Across Ohio, thousands of motorists were stranded in snowbound cars; 22 people in Ohio died after they walked away from their immobilized vehicles. The Ohio Turnpike closed for the only time in its history. Thousands more were evacuated from homes without heat or electricity. They found shelter in churches, schools, and armories.

The Guard’s adjutant general at that time, James C. Clem, reported drifts were 15 feet high and 100 yards long in Clermont County. On the Ohio River near Cincinnati, an ice jam 20 feet thick and 2½ miles long shoved 17 barges and towboats against Markland Dam.

Grateful for help

The Ohio National Guard magazine, The Buckeye Guard, devoted its April 1978 issue to the blizzard. It included a letter of thanks from Ohio Rural Electric Cooperatives, the statewide association that serves electric co-ops in the state:

“Without the help of the helicopter furnished to us, it would have been several days longer before we were able to return service to many thousands of rural electric consumers in Ohio. We would like to commend the pilots and other personnel who worked long and hard helping us with this effort,” the letter said.

Alternate transportation

Emerson Snapp, who was a Logan County Electric Cooperative trustee and a volunteer firefighter in 1978, said he was called to a house fire at 6 a.m. Jan. 26.

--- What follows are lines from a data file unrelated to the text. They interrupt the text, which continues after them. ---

-- ==== Sys2Proof/Syntax.lean ====
section
/-! DEFINITION. The instructions of the LV-3200: one constructor of `Instr` for each row of the opcode table,
the 275 encoded instructions of the four streams (R80–R88) and the 84 events of the machine. An event's row has no
encoding and no fields: which slot, link or request it concerns stands in the state (`State.ev`). -/

namespace Sys2Proof

/-- The four streams of a thread and the engines that run them (R9). -/
inductive Stream | scalar | vector | matrix | copy
deriving DecidableEq, Repr

/-- The stream's number (R9). -/
def Stream.num : Stream → Nat
  | .scalar => 0 | .vector => 1 | .matrix => 2 | .copy => 3

/-- Synchronisation scopes, in the order of their codes (R35). -/
inductive Scope | stream | thread | core | cluster | die | quad | pkg | ring | job | host
deriving DecidableEq, Repr

def Scope.code : Scope → Nat
  | .stream => 0 | .thread => 1 | .core => 2 | .cluster => 3 | .die => 4
  | .quad => 5 | .pkg => 6 | .ring => 7 | .job => 8 | .host => 9

/-- Access sizes of the scalar loads and stores (R81). -/
inductive MemSize | byte | half | word | double
deriving DecidableEq, Repr

def MemSize.code : MemSize → Nat
  | .byte => 0 | .half => 1 | .word => 2 | .double => 3

/-- Access sizes of an AMO (R82). -/
inductive AmoSize | word | double
deriving DecidableEq, Repr

def AmoSize.code : AmoSize → Nat
  | .word => 2 | .double => 3

/-- Element types of the vector stream, in the order of their `t` codes (R81). -/
inductive VType | f32 | bf16 | i32
deriving DecidableEq, Repr

def VType.code : VType → Nat
  | .f32 => 0 | .bf16 => 1 | .i32 => 2

/-- Rounding modes (R27). -/
inductive RoundMode | rne | rz | rup | rdn
deriving DecidableEq, Repr

def RoundMode.code : RoundMode → Nat
  | .rne => 0 | .rz => 1 | .rup => 2 | .rdn => 3

/-- Rows that MLDA, MSTA and MSTQ move (R81). -/
inductive RowSel | all | lo | hi
deriving DecidableEq, Repr

def RowSel.code : RowSel → Nat
  | .all => 0 | .lo => 1 | .hi => 2

/-- The mask operand of a VR word: absent, or the register of `?vN` (R81). -/
abbrev VMask := Option (BitVec 5)

/-- VR operands d, a, b, mask, c, t. -/
structure VArgs3 where
  d : BitVec 5
  a : BitVec 5
  b : BitVec 5
  mask : VMask
  c : Bool
  t : VType
deriving DecidableEq, Repr

/-- VR operands of the forms with b zero. -/
structure VArgs2 where
  d : BitVec 5
  a : BitVec 5
  mask : VMask
  c : Bool
  t : VType
deriving DecidableEq, Repr

/-- VR operands of the forms with b, m and me zero. -/
structure VArgs1 where
  d : BitVec 5
  a : BitVec 5
  c : Bool
  t : VType
deriving DecidableEq, Repr

/-- VR operands of the integer forms, whose t is INT32. -/
structure VArgsI where
  d : BitVec 5
  a : BitVec 5
  b : BitVec 5
  mask : VMask
  c : Bool
deriving DecidableEq, Repr

/-- VCVT: t is the destination type, src the source type (R85). -/
structure VCvtArgs where
  d : BitVec 5
  a : BitVec 5
  mask : VMask
  c : Bool
  t : VType
  src : VType
deriving DecidableEq, Repr

/-- VSEL: the mask is required (R85). -/
structure VSelArgs where
  d : BitVec 5
  a : BitVec 5
  b : BitVec 5
  m : BitVec 5
  c : Bool
  t : VType
deriving DecidableEq, Repr

/-- VSEG forms: no mask (R85). -/
structure VSegArgs where
  d : BitVec 5
  a : BitVec 5
  b : BitVec 5
  c : Bool
  t : VType
deriving DecidableEq, Repr

/-- VRED forms: d names an exchange register (R85). -/
structure VRedArgs where
  e : BitVec 3
  a : BitVec 5
  t : VType
deriving DecidableEq, Repr

/-- VM operands: register, handle, row register, group code, row immediate, type (R81). -/
structure VMemArgs where
  d : BitVec 5
  h : BitVec 4
  rs : BitVec 5
  g : BitVec 2
  imm : BitVec 8
  t : VType
deriving DecidableEq, Repr

/-- VS operands: run register, matrix register, row or column, index register and immediate, full/empty action,
type (R81). -/
structure VTileArgs where
  d : BitVec 5
  mr : BitVec 3
  col : Bool
  rs : BitVec 5
  imm : BitVec 7
  ef : Bool
  t : VType
deriving DecidableEq, Repr

/-- MA operands (R80). -/
structure MmaArgs where
  md : BitVec 3
  ha : BitVec 4
  hb : BitVec 4
  fs : BitVec 4
  z : Bool
  f : Bool
  ao : BitVec 4
  bo : BitVec 4
deriving DecidableEq, Repr

/-- MS operands of MLDA, whose fs is zero (R87). -/
structure MldaArgs where
  md : BitVec 3
  h : BitVec 4
  om : BitVec 4
  e : Bool
  rm : RowSel
deriving DecidableEq, Repr

/-- MS operands of MSTA and MSTQ. -/
structure MstaArgs where
  md : BitVec 3
  h : BitVec 4
  fs : BitVec 4
  om : BitVec 4
  e : Bool
  rm : RowSel
deriving DecidableEq, Repr

/-- CC operands of CPY and LCPY. -/
structure CcArgs where
  hs : BitVec 4
  hd : BitVec 4
  p : BitVec 5
  tag : BitVec 6
  r : Bool
deriving DecidableEq, Repr

/-- CC operands of the crc forms, whose r is 1 (R204). -/
structure CcCrcArgs where
  hs : BitVec 4
  hd : BitVec 4
  p : BitVec 5
  tag : BitVec 6
deriving DecidableEq, Repr

/-- CC operands of the forms with hs zero: fill and CATOM. -/
structure CdArgs where
  hd : BitVec 4
  p : BitVec 5
  tag : BitVec 6
  r : Bool
deriving DecidableEq, Repr

/-- CX operands of XCPY and WPUT. -/
structure CxArgs where
  hs : BitVec 4
  hd : BitVec 4
  ch : BitVec 6
  p : BitVec 5
  r : Bool
deriving DecidableEq, Repr

/-- CX operands of the crc forms, whose r is 1 (R204). -/
structure CxCrcArgs where
  hs : BitVec 4
  hd : BitVec 4
  ch : BitVec 6
  p : BitVec 5
deriving DecidableEq, Repr
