/-- A word's fixed bits and its fields at their places. -/
def w1 (b x i : Nat) : Nat := b + x * 2 ^ i
def w2 (b x i y j : Nat) : Nat := b + x * 2 ^ i + y * 2 ^ j
def w3 (b x i y j z k : Nat) : Nat := b + x * 2 ^ i + y * 2 ^ j + z * 2 ^ k
def w4 (b x i y j z k u l : Nat) : Nat := b + x * 2 ^ i + y * 2 ^ j + z * 2 ^ k + u * 2 ^ l
def w5 (b x i y j z k u l v m : Nat) : Nat := b + x * 2 ^ i + y * 2 ^ j + z * 2 ^ k + u * 2 ^ l + v * 2 ^ m
def w6 (b x i y j z k u l v m t n : Nat) : Nat :=
  b + x * 2 ^ i + y * 2 ^ j + z * 2 ^ k + u * 2 ^ l + v * 2 ^ m + t * 2 ^ n
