/-- A store that has completed and is not yet performed at its home (R104). -/
structure PendStore where
  /-- Job virtual address of the first byte. -/
  va : Word
  /-- The home's key of each byte, and its value. -/
  bytes : List (Nat × Byte)
  /-- The L1 lines (va / 128) that hold its bytes (R105). -/
  lines : List Nat
  kind : PageKind
  /-- The store is an STL: every earlier ordered store is performed first (R107). -/
  rel : Bool
  /-- Bytes that an open window counts when the store is performed (R103). -/
  count : Nat
  /-- When it may be performed; of a matrix instruction's chunk, the number of the chunk (R343). -/
  due : Nat
  /-- The circuit that carries it to another die (R342, R349). -/
  ch : Option Nat
deriving DecidableEq, Repr

/-- A vector instruction's result that has not landed (R90). -/
structure VLanding where
  id : Nat
  due : Nat
  runs : List (BitVec 5 × RunReg)
  ereg : Option (BitVec 3 × Word)
  flags : BitVec 5
  /-- A row or column of a matrix register, as (element, value) (VTOM). -/
  elems : List (Nat × A80)
  mreg : Option (BitVec 3)
  /-- The full/empty change made on completion (R179). -/
  full : Option Bool
  /-- Stores of VST and VSTR. -/
  stores : List PendStore
deriving DecidableEq, Repr

/-- The register file after one K-step of an MMA (R183): elements, poison mask, step count. -/
structure MmaFrame where
  tile : Tile
  pmask : Word
  nsteps : Word32
deriving DecidableEq, Repr

/-- The issue-time copies of an instruction's two handles and of the terms that their offset maps add (R187, R211). -/
structure IssueCopy where
  a : Handle
  b : Handle
  ta : Word
  tb : Word
deriving DecidableEq, Repr

/-- How an MMA in flight runs (R92, R187): on, to a stop at the end of its first k remaining K-steps, or stopped at a
K-step boundary until the matrix stream goes on. -/
inductive MmaRun
  | on
  | stopping (k : Nat)
  | stopped
deriving DecidableEq, Repr

/-- A matrix instruction's result that has not landed (R90, R183). -/
structure MLanding where
  id : Nat
  due : Nat
  issued : Nat
  mreg : Option (BitVec 3)
  /-- Rows lo up to hi, hi excluded, take the tile's elements. -/
  lo : Nat
  hi : Nat
  tile : Tile
  ts : Option A80
  /-- The poison mask and step count start from 0, then take these bits and steps. -/
  restart : Bool
  pmask : Word
  nsteps : Word32
  full : Option Bool
  /-- An MMA or MMAT: the register after each of its K-steps, for a pre-emption (R187). -/
  frames : List MmaFrame
  /-- Its handles, offset terms and entry as they were at issue, and its z (R187). -/
  ops : IssueCopy
  entry : Word32
  z : Bool
  /-- K-steps that ended before it last went on (R187). -/
  doneSteps : Nat
  run : MmaRun
  post : Bool
  stores : List PendStore
  /-- An MLDA's bytes that are still to come over circuits, in chunks (R342, R343). -/
  loads : List PendStore
  /-- An uncorrectable scratchpad error met by an MMA: the address and level (R187). -/
  eccAt : Option (Word × Nat)
  fpc : Word
  finsn : Word32
deriving DecidableEq, Repr

/-- A SCOP of a thread from its issue to its reply (R110). -/
inductive ScopPhase
  | waiting (pos : Nat)
  | sent (cycle : Nat)
  | arrived (cycle : Nat) (at_ : Nat)
  /-- Applied; its reply, the result or the level of an uncorrectable error, waits for the circuit (R349). -/
  | applied (old : Word) (ecc : Option Nat)
deriving DecidableEq, Repr

inductive ScopOp | ld | st | add | swap | cas
deriving DecidableEq, Repr

structure Scop where
  op : ScopOp
  d : BitVec 5
  va : Word
  bytes : List Nat
  kind : PageKind
  arg : Word
  cmp : Word
  issued : Nat
  pos : Nat
  phase : ScopPhase
  count : Nat
  /-- The circuit chosen when it was sent (R342, R349). -/
  ch : Option Nat
  /-- Its word, for a fault before its result returns (R112, R236). -/
  finsn : Word32
deriving DecidableEq, Repr

/-- What the scalar stream waits for while blocked with state of its own (R127, R130). -/
inductive Waiting
  | none
  | sleeping (until_ : Nat)
  /-- MWAIT: the monitored line, the address, the time limit, the circuit its read used and its word (R127, R349). -/
  | monitor (line va until_ : Nat) (ch : Option Nat) (finsn : Word32)
  | woken
  /-- Blocked in CQWAITY: the thread counts as yielded (R134). -/
  | yielded
deriving DecidableEq, Repr

/-! ### Copy operations -/

/-- Majors of the copy stream that make operations (R88). -/
inductive CopyMajor | cpy | xcpy | wput | lcpy | catom | coll
deriving DecidableEq, Repr

/-- Transform codes (R201). -/
inductive Transform
  | none | cvt | tr2d | swz | rle | unrle | q4 | deq | gather | scatter | fill | radd | crc
deriving DecidableEq, Repr

/-- A tensor: a handle's fields, with the offset term added to the base (R15, R20, R43, R59). -/
structure Tensor where
  base : Word
  e0 : Nat
  e1 : Nat
  e2 : Nat
  fmt : Nat
  space : Nat
  swz : Nat
  bg : Bool
  pair : Bool
  str1 : Int
  str2 : Int
  hdr : Nat
  scale : Word32
  /-- The translations made at issue: 64 KiB granules of job virtual addresses and their physical addresses (R299). -/
  pages : List (Nat × Nat)
deriving DecidableEq, Repr
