-- ==== Sys2Proof/Machine/Ops.lean ====
section
/-! DEFINITION. The named operations on registers, streams, cores, records and slots; taking an exception (R236–R238)
and the return from one (R138). -/

namespace Sys2Proof.Machine

/-! ### Slots and streams -/

/-- A change to the acting slot. -/
def State.upd (s : State) (f : Slot → Slot) : State := { s with cur := f s.cur }

/-- The state of a stream of the slot. -/
def Slot.str (t : Slot) : Stream → StreamState
  | .scalar => t.scalar | .vector => t.vector | .matrix => t.matrix | .copy => t.copy

def Slot.setStr (t : Slot) (e : Stream) (x : StreamState) : Slot :=
  match e with
  | .scalar => { t with scalar := x } | .vector => { t with vector := x }
  | .matrix => { t with matrix := x } | .copy => { t with copy := x }

/-- A change to one stream of the acting slot. -/
def State.updStr (s : State) (e : Stream) (f : StreamState → StreamState) : State :=
  s.upd fun t => t.setStr e (f (t.str e))

/-- The acting thread as it makes a read of a stream of its own, a fetch or a COLL's record: on the circuit on which that is held (R342). -/
def State.onRead (s : State) (e : Stream) : State := s.upd fun t => { t with heldOn := (t.str e).heldRead }

/-- A stream's read is over. -/
def State.dropRead (s : State) (e : Stream) : State := s.updStr e fun x => { x with heldRead := none }

/-- The slot with a key among the others, or a slot as reset leaves it. -/
def findSlot (ts : List Slot) (dflt : Slot) (k : SlotId) : Slot :=
  match ts with
  | [] => dflt
  | t :: r => if t.key = k then t else findSlot r dflt k

/-- The others with the slot of one key replaced by another slot. -/
def swapSlot (ts : List Slot) (k : SlotId) (t : Slot) : List Slot :=
  match ts with
  | [] => [t]
  | x :: r => if x.key = k then t :: r else x :: swapSlot r k t

/-- The order number of a slot in the module. -/
def SlotId.num (k : SlotId) : Nat := 4 * k.core.toNat + k.slot.toNat

/-- The die of a core (R3). -/
def dieOf (g : CoreId) : Nat := g.toNat / 16

/-- The cluster of a core within the module (R3). -/
def clusterOf (g : CoreId) : Nat := g.toNat / 4

/-- The agent identifier of a thread in a slot (R30). -/
def SlotId.agent (k : SlotId) : AgentId :=
  BitVec.ofNat 32 (0x10000000 + dieOf k.core * 2 ^ 23 + k.core.toNat % 16 * 2 ^ 19 + k.slot.toNat * 2 ^ 17)

/-- The slot a thread's agent identifier names (R30). -/
def agentSlot (a : AgentId) : SlotId :=
  { core := BitVec.ofNat 9 (a.toNat / 2 ^ 23 % 32 * 16 + a.toNat / 2 ^ 19 % 16), slot := BitVec.ofNat 2 (a.toNat / 2 ^ 17) }

/-- The kind of an agent identifier (R30). -/
def agentKind (a : AgentId) : Nat := a.toNat / 2 ^ 28

/-- The management agent (R30). -/
def mgmtAgent : AgentId := 0x50000000#32

/-- The state with another slot acting. -/
def State.focus (s : State) (k : SlotId) : State :=
  if s.cur.key = k then s
  else { s with cur := findSlot s.others (Slot.reset k) k, others := swapSlot s.others k s.cur }

/-- The slot with a key, acting or not. -/
def State.slotAt (s : State) (k : SlotId) : Slot :=
  if s.cur.key = k then s.cur else findSlot s.others (Slot.reset k) k

/-- An operation of another slot, after which this slot acts again. -/
def State.onSlot (s : State) (k : SlotId) (f : State → State) : State := (f (s.focus k)).focus s.cur.key

/-- Every slot that is not as reset leaves it, the acting one first. -/
def State.slots (s : State) : List Slot := s.cur :: s.others

/-- The slot holds a thread: from its bind until the slot is scrubbed (R9, R320). -/
def Slot.holds (t : Slot) : Bool := !decide (t.status = .free) && !decide (t.status = .scrubbing)
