-- ==== Sys2Proof/Machine/Queue.lean ====
section
/-! DEFINITION. The completion ring and the work deque as the scalar stream uses them (R133–R135), and the event that
lets a waiting record enter the ring (R134). -/

namespace Sys2Proof.Machine

/-! ### The completion ring -/

/-- n bytes at an offset of the head record (R33, R239). DESIGN CHOICE: BQ, CQPOP and CQPEEK take the record from the ring's own head,
and the device posts one, whether or not an MMA streams from the bank group that the ring lies in (R184, log 128). -/
def State.headNat (s : State) (o n : Nat) : Nat := memNat s.mem (s.cur.ringBase + s.cur.cqHead * 32 + o) n

/-- A doubleword of the head record. -/
def State.headWord (s : State) (i : Nat) : Word := BitVec.ofNat 64 (s.headNat (8 * i) 8)

def State.ringEmpty (s : State) : Bool := decide (s.cur.cqCount = 0)

/-- BQ.EMPTY (R133). -/
def execBqEmpty (off : BitVec 16) (s : State) : Res := branchIf s.ringEmpty off s
/-- BQ.NONEMPTY (R133). -/
def execBqNonempty (off : BitVec 16) (s : State) : Res := branchIf (!s.ringEmpty) off s
/-- BQ.POISON: the head record's poison mask is not zero (R133). -/
def execBqPoison (off : BitVec 16) (s : State) : Res :=
  branchIf (!s.ringEmpty && decide (s.headNat 16 8 ≠ 0)) off s
/-- BQ.FAULT: the head record's fault code is not zero (R133). -/
def execBqFault (off : BitVec 16) (s : State) : Res :=
  branchIf (!s.ringEmpty && decide (s.headNat 24 4 ≠ 0)) off s
/-- BQ.OK: the head record's status is OK (R133). -/
def execBqOk (off : BitVec 16) (s : State) : Res :=
  branchIf (!s.ringEmpty && decide (s.headNat 2 2 = 0)) off s

/-- A CQPOP or CQPEEK that returns a LAUNCH record acquires at .pkg what the launch's threads released when they retired
(R259); any other record, at .thread (R134). -/
def State.acquireHead (s : State) : State := s.acquire (if s.headNat 0 2 = 7 then .pkg else .thread)

/-- CQPOP: e0–e3 take the head record, d its first doubleword, and the head advances; 0 on an empty ring (R134). -/
def execCqpop (d : BitVec 5) (s : State) : Res :=
  if s.ringEmpty then .next ((s.setS d 0).advance .scalar)
  else
    let w0 := s.headWord 0
    let w1 := s.headWord 1
    let w2 := s.headWord 2
    let w3 := s.headWord 3
    .next (((s.acquireHead.upd fun t =>
      { (((t.setE 0 w0).setE 1 w1).setE 2 w2).setE 3 w3 with
        cqHead := (t.cqHead + 1) % Config.ringSize, cqCount := t.cqCount - 1, ringBufs := t.ringBufs.drop 1 }).setS d w0).advance .scalar)

/-- CQPEEK (R134). -/
def execCqpeek (d : BitVec 5) (s : State) : Res :=
  if s.ringEmpty then .next ((s.setS d 0).advance .scalar)
  else .next ((s.acquireHead.setS d (s.headWord 0)).advance .scalar)

/-- CQWAIT: blocks until the ring holds a record (R134). -/
def execCqwait (s : State) : Res := if s.ringEmpty then .next s else .next (s.advance .scalar)

/-- CQWAITY: as CQWAIT; while it is blocked the thread counts as yielded (R134, R322), from the cycle in which it stands at the word
without a record (R220). -/
def execCqwaity (s : State) : Res :=
  if s.ringEmpty then .next (s.upd fun t => { t with waiting := .yielded }) else .next s.wakeDone

/-- HELD_RECORD_ENTRY: the oldest waiting record of a slot's ring enters it when an entry is free (R134). -/
def execHeldRecordEntry (s : State) : Res := .next (s.onSlot s.ev.slot State.postWaiting)

/-! ### The work deque (R135); the bottom end is the head of the list -/

/-- The deque's items as a launch sees them: another launch's deque reads as empty (R135). -/
def Core.dequeFor (c : Core) (launch : Nat) : List Word := if c.dequeLaunch = launch then c.deque else []

/-- DQPUSH: a release at .die, then the item goes to the bottom: 0 pushed, 1 full or another launch's, 2 all-ones
(R135). -/
def execDqpush (d a : BitVec 5) (s : State) : Res :=
  if !s.cur.released .die false then .next s.interlock
  else
    let s := s.unhold
    let v := s.getS a
    let c := s.ownCore
    let me := s.cur.bind.launch
    if v = BitVec.allOnes 64 then .next ((s.setS d 2).advance .scalar)
    else if (!c.deque.isEmpty ∧ c.dequeLaunch ≠ me) ∨ Config.dequeSize ≤ c.deque.length then
      .next ((s.setS d 1).advance .scalar)
    else .next (((s.updCore c.g fun c => { c with dequeLaunch := me, deque := v :: c.deque }).setS d 0).advance .scalar)

/-- DQPOP: the bottom item, with an acquire at .die, or all-ones (R135). -/
def execDqpop (d : BitVec 5) (s : State) : Res :=
  let c := s.ownCore
  match c.dequeFor s.cur.bind.launch with
  | [] => .next ((s.setS d (BitVec.allOnes 64)).advance .scalar)
  | v :: rest => .next ((((s.updCore c.g fun c => { c with deque := rest }).acquire .die).setS d v).advance .scalar)

/-- DQSTEAL: the top item of a core of the caller's die, with an acquire at .die, or all-ones (R135). -/
def execDqsteal (d a : BitVec 5) (s : State) : Res :=
  let v := s.getS a
  if 15 < v.toNat then outcome .scalar s (.error (fIllegal 4))
  else
    let g : CoreId := BitVec.ofNat 9 (16 * dieOf s.cur.key.core + v.toNat)
    let q := (s.core g).dequeFor s.cur.bind.launch
    match q.getLast? with
    | none => .next ((s.setS d (BitVec.allOnes 64)).advance .scalar)
    | some x => .next ((((s.updCore g fun c => { c with deque := c.deque.dropLast }).acquire .die).setS d x).advance .scalar)

/-- DQLEN (R135). -/
def execDqlen (d : BitVec 5) (s : State) : Res :=
  .next ((s.setS d (BitVec.ofNat 64 (s.ownCore.dequeFor s.cur.bind.launch).length)).advance .scalar)

end Sys2Proof.Machine
end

His wife told him to forget it. “‘It’s been snowing and blowing for hours,’” he recalls her saying. But Snapp thought his four-wheel-drive truck could make it.

It couldn’t. The Snapps’ house was in a woods, and when Snapp drove beyond the wooded area, the wind and snow were blinding. He backed up, left the truck, and climbed on his snowmobile.

Fortunately, the resident with the fire called back to say she’d put it out herself. Snapp, who recently retired as trustee, spent the next five days delivering food, fuel, and heating oil to people in need.

Clearing the way

Meanwhile, the Logan County Electric Cooperative coped with power outages by synchronizing its crews with those of the county garage across the road. “When the snowplows went out, our guys went out behind the snowplows,” Snapp says.

On Monday, five days after the blizzard began, the no-travel order was lifted. However, then-Delaware County Sheriff William Lavery warned, “Things are not back to normal by any means.”

“Normal” did return, eventually. But the winter of 1977-78 still holds many records: greatest snow depth, lowest barometric pressure, greatest snowfall in a 24-hour period, the state’s most severe storm for any season, the most snowfall during January, and the snowiest winter.

And very possibly, the most stories told.